**Problem to work on:**
Only an exact repetition of the entries will do.

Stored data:
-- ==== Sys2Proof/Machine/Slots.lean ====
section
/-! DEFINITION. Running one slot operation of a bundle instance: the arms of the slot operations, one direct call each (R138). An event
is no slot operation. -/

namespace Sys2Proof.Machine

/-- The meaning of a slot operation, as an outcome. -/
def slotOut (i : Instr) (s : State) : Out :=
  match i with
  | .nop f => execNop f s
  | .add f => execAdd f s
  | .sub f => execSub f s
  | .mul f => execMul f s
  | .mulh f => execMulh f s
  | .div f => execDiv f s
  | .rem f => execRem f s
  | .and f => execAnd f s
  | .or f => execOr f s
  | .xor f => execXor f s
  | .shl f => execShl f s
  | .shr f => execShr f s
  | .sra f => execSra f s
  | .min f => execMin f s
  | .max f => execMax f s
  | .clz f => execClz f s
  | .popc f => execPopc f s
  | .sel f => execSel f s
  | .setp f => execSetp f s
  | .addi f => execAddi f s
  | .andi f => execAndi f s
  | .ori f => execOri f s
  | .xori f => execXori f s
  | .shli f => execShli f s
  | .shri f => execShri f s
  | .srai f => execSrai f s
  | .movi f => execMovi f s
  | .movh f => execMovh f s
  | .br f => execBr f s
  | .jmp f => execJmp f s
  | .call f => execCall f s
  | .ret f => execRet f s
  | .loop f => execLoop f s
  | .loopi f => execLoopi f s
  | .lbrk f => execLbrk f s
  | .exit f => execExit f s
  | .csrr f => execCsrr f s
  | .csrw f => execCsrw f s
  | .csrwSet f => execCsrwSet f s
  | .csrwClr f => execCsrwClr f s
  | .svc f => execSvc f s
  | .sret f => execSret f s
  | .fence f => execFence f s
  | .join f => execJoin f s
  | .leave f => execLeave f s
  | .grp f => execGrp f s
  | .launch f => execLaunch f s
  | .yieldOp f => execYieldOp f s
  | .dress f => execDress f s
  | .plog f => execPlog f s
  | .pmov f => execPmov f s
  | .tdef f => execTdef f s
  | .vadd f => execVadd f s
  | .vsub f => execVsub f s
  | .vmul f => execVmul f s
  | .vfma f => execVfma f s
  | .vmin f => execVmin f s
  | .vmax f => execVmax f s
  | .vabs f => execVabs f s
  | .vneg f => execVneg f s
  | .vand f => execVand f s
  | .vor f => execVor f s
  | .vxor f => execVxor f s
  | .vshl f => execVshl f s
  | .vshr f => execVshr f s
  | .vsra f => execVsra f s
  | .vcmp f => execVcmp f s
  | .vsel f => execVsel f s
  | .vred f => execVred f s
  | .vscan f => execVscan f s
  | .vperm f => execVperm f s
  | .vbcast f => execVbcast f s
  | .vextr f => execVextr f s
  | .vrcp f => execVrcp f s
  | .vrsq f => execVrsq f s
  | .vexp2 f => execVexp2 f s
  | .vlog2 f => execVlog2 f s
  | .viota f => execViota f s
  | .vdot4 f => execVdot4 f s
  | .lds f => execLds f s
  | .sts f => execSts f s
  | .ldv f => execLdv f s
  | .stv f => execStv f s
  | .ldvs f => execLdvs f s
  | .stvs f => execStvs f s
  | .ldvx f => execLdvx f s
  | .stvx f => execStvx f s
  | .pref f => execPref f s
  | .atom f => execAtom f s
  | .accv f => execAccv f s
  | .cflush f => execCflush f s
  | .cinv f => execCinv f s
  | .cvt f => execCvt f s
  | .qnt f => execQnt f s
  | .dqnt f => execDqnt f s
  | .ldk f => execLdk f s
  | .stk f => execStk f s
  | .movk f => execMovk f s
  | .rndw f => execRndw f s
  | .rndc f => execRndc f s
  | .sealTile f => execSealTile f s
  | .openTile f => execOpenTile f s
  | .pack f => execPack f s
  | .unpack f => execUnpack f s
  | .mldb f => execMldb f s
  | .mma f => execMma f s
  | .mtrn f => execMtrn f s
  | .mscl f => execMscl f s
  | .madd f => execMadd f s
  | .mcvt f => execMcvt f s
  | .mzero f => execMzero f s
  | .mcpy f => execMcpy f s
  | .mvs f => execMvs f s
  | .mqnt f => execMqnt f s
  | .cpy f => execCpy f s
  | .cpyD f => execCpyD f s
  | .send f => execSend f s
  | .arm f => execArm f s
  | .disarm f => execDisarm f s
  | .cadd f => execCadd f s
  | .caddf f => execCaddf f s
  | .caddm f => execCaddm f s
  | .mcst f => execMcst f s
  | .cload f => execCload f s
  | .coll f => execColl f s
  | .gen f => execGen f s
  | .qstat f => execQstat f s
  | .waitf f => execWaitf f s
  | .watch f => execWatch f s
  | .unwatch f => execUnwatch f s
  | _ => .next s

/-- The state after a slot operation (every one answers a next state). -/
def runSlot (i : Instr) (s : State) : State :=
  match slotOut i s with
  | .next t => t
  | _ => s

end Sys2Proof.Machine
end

**Response box:**
-- ==== Sys2Proof/Machine/Slots.lean ====
section
/-! DEFINITION. Running one slot operation of a bundle instance: the arms of the slot operations, one direct call each (R138). An event
is no slot operation. -/

namespace Sys2Proof.Machine

/-- The meaning of a slot operation, as an outcome. -/
def slotOut (i : Instr) (s : State) : Out :=
  match i with
  | .nop f => execNop f s
  | .add f => execAdd f s
  | .sub f => execSub f s
  | .mul f => execMul f s
  | .mulh f => execMulh f s
  | .div f => execDiv f s
  | .rem f => execRem f s
  | .and f => execAnd f s
  | .or f => execOr f s
  | .xor f => execXor f s
  | .shl f => execShl f s
  | .shr f => execShr f s
  | .sra f => execSra f s
  | .min f => execMin f s
  | .max f => execMax f s
  | .clz f => execClz f s
  | .popc f => execPopc f s
  | .sel f => execSel f s
  | .setp f => execSetp f s
  | .addi f => execAddi f s
  | .andi f => execAndi f s
  | .ori f => execOri f s
  | .xori f => execXori f s
  | .shli f => execShli f s
  | .shri f => execShri f s
  | .srai f => execSrai f s
  | .movi f => execMovi f s
  | .movh f => execMovh f s
  | .br f => execBr f s
  | .jmp f => execJmp f s
  | .call f => execCall f s
  | .ret f => execRet f s
  | .loop f => execLoop f s
  | .loopi f => execLoopi f s
  | .lbrk f => execLbrk f s
  | .exit f => execExit f s
  | .csrr f => execCsrr f s
  | .csrw f => execCsrw f s
  | .csrwSet f => execCsrwSet f s
  | .csrwClr f => execCsrwClr f s
  | .svc f => execSvc f s
  | .sret f => execSret f s
  | .fence f => execFence f s
  | .join f => execJoin f s
  | .leave f => execLeave f s
  | .grp f => execGrp f s
  | .launch f => execLaunch f s
  | .yieldOp f => execYieldOp f s
  | .dress f => execDress f s
  | .plog f => execPlog f s
  | .pmov f => execPmov f s
  | .tdef f => execTdef f s
  | .vadd f => execVadd f s
  | .vsub f => execVsub f s
  | .vmul f => execVmul f s
  | .vfma f => execVfma f s
  | .vmin f => execVmin f s
  | .vmax f => execVmax f s
  | .vabs f => execVabs f s
  | .vneg f => execVneg f s
  | .vand f => execVand f s
  | .vor f => execVor f s
  | .vxor f => execVxor f s
  | .vshl f => execVshl f s
  | .vshr f => execVshr f s
  | .vsra f => execVsra f s
  | .vcmp f => execVcmp f s
  | .vsel f => execVsel f s
  | .vred f => execVred f s
  | .vscan f => execVscan f s
  | .vperm f => execVperm f s
  | .vbcast f => execVbcast f s
  | .vextr f => execVextr f s
  | .vrcp f => execVrcp f s
  | .vrsq f => execVrsq f s
  | .vexp2 f => execVexp2 f s
  | .vlog2 f => execVlog2 f s
  | .viota f => execViota f s
  | .vdot4 f => execVdot4 f s
  | .lds f => execLds f s
  | .sts f => execSts f s
  | .ldv f => execLdv f s
  | .stv f => execStv f s
  | .ldvs f => execLdvs f s
  | .stvs f => execStvs f s
  | .ldvx f => execLdvx f s
  | .stvx f => execStvx f s
  | .pref f => execPref f s
  | .atom f => execAtom f s
  | .accv f => execAccv f s
  | .cflush f => execCflush f s
  | .cinv f => execCinv f s
  | .cvt f => execCvt f s
  | .qnt f => execQnt f s
  | .dqnt f => execDqnt f s
  | .ldk f => execLdk f s
  | .stk f => execStk f s
  | .movk f => execMovk f s
  | .rndw f => execRndw f s
  | .rndc f => execRndc f s
  | .sealTile f => execSealTile f s
  | .openTile f => execOpenTile f s
  | .pack f => execPack f s
  | .unpack f => execUnpack f s
  | .mldb f => execMldb f s
  | .mma f => execMma f s
  | .mtrn f => execMtrn f s
  | .mscl f => execMscl f s
  | .madd f => execMadd f s
  | .mcvt f => execMcvt f s
  | .mzero f => execMzero f s
  | .mcpy f => execMcpy f s
  | .mvs f => execMvs f s
  | .mqnt f => execMqnt f s
  | .cpy f => execCpy f s
  | .cpyD f => execCpyD f s
  | .send f => execSend f s
  | .arm f => execArm f s
  | .disarm f => execDisarm f s
  | .cadd f => execCadd f s
  | .caddf f => execCaddf f s
  | .caddm f => execCaddm f s
  | .mcst f => execMcst f s
  | .cload f => execCload f s
  | .coll f => execColl f s
  | .gen f => execGen f s
  | .qstat f => execQstat f s
  | .waitf f => execWaitf f s
  | .watch f => execWatch f s
  | .unwatch f => execUnwatch f s
  | _ => .next s

/-- The state after a slot operation (every one answers a next state). -/
def runSlot (i : Instr) (s : State) : State :=
  match slotOut i s with
  | .next t => t
  | _ => s

end Sys2Proof.Machine
end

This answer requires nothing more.